[Start of section]

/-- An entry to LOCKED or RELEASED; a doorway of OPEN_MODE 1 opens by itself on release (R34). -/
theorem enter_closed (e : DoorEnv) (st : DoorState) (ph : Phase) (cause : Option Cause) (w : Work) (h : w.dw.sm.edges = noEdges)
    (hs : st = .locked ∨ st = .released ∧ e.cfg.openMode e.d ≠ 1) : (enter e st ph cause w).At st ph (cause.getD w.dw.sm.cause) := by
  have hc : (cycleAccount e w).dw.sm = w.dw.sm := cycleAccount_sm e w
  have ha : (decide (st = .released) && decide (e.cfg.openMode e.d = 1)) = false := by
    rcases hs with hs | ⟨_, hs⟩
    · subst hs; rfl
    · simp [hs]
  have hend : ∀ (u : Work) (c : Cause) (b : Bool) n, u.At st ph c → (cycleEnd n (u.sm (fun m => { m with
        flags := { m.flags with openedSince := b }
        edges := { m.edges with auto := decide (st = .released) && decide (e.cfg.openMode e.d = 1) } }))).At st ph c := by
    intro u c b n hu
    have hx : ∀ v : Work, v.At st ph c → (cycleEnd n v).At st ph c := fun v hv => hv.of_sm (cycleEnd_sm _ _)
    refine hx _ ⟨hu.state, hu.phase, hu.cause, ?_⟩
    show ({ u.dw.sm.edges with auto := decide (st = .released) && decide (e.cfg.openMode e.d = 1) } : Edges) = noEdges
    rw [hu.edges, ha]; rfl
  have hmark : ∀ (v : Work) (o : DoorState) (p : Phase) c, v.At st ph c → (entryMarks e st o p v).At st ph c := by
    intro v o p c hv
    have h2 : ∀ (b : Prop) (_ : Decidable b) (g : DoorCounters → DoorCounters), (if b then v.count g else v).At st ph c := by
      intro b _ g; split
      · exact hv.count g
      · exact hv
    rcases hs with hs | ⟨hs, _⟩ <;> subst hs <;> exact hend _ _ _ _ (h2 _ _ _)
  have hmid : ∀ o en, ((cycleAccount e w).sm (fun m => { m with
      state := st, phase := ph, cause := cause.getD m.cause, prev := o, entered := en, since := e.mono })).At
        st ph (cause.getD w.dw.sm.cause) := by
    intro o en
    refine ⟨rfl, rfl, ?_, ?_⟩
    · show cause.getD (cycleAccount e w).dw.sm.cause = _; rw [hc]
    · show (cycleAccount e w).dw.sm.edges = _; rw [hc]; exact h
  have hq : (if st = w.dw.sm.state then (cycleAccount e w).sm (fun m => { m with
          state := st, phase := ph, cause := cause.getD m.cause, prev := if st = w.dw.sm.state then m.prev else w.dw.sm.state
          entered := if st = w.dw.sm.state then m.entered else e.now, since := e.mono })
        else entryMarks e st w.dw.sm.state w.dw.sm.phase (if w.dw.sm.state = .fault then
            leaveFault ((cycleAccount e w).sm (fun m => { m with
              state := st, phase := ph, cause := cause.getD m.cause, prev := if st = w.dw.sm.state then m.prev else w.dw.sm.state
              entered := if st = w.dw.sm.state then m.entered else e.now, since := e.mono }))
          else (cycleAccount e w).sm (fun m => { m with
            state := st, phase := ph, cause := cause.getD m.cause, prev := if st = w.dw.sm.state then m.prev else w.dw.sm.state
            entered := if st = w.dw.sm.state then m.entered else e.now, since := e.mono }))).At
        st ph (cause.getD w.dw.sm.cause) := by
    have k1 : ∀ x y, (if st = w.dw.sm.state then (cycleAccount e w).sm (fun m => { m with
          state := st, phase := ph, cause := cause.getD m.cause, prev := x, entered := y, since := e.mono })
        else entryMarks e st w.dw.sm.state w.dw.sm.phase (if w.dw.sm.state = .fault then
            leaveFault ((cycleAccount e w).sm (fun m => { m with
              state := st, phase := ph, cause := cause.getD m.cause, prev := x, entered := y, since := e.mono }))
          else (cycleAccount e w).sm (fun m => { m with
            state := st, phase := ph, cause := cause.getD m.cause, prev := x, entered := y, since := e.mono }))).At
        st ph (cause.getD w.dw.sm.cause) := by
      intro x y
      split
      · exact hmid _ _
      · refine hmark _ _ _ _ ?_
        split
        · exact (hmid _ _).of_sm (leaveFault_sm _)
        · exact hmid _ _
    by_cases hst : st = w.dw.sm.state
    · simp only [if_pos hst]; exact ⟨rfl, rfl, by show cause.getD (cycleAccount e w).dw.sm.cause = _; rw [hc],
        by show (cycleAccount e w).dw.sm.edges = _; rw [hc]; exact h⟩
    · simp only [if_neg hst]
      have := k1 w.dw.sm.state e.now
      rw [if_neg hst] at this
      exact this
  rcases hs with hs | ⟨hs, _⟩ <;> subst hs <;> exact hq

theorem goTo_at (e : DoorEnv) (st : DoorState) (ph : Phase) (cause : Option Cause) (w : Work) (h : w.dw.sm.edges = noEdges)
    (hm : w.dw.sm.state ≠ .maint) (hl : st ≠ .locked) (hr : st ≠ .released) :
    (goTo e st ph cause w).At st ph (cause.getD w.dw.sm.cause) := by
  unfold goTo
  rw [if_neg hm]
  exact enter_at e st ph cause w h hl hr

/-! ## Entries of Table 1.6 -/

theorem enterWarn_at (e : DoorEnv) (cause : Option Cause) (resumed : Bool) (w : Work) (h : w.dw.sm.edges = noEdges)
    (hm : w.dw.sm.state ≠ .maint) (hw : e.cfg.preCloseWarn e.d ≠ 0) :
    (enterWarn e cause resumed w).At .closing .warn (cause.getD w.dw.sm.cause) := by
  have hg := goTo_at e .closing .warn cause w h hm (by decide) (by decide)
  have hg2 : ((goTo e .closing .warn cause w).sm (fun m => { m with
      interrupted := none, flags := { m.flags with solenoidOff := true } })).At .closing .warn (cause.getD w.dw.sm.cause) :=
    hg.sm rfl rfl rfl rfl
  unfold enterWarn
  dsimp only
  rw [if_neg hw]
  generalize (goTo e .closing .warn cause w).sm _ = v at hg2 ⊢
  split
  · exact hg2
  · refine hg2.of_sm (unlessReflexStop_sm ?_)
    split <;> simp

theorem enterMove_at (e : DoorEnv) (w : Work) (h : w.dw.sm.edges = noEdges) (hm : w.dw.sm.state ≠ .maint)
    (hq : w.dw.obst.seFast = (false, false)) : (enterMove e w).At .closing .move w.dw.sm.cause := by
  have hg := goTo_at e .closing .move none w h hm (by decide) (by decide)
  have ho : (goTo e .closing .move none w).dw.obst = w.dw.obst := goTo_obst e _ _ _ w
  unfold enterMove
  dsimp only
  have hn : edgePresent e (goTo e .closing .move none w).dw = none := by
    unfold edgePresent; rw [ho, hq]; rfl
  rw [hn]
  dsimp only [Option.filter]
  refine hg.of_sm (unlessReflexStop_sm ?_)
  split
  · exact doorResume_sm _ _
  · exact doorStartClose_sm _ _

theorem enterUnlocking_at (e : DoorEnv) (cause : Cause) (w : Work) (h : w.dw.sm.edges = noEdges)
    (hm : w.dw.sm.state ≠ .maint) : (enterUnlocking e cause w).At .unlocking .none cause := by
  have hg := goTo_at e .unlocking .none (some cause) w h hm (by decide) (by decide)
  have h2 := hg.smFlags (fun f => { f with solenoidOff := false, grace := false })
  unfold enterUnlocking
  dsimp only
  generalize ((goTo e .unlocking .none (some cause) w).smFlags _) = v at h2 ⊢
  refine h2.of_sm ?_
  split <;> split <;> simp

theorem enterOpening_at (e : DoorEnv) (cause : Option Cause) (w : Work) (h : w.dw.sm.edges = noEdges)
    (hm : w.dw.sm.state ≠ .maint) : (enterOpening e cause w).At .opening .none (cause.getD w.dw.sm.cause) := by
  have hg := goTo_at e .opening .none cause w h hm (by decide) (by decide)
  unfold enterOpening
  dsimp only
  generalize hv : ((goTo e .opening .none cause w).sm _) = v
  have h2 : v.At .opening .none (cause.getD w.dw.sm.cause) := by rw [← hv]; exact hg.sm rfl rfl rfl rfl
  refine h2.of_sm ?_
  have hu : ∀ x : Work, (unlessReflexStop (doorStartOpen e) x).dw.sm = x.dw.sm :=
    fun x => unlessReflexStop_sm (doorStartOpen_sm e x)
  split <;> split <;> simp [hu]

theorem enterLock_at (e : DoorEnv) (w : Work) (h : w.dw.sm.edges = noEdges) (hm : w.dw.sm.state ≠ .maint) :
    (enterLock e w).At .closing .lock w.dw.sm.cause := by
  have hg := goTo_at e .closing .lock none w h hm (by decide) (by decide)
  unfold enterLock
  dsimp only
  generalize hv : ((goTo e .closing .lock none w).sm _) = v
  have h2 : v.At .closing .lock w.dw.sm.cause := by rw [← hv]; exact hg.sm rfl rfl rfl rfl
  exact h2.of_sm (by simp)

[End of section]

The string "mono" marks the lines to return from the material. Copy each one.

      state := st, phase := ph, cause := cause.getD m.cause, prev := o, entered := en, since := e.mono })).At
          entered := if st = w.dw.sm.state then m.entered else e.now, since := e.mono })
              entered := if st = w.dw.sm.state then m.entered else e.now, since := e.mono }))
            entered := if st = w.dw.sm.state then m.entered else e.now, since := e.mono }))).At
          state := st, phase := ph, cause := cause.getD m.cause, prev := x, entered := y, since := e.mono })
              state := st, phase := ph, cause := cause.getD m.cause, prev := x, entered := y, since := e.mono }))
            state := st, phase := ph, cause := cause.getD m.cause, prev := x, entered := y, since := e.mono }))).At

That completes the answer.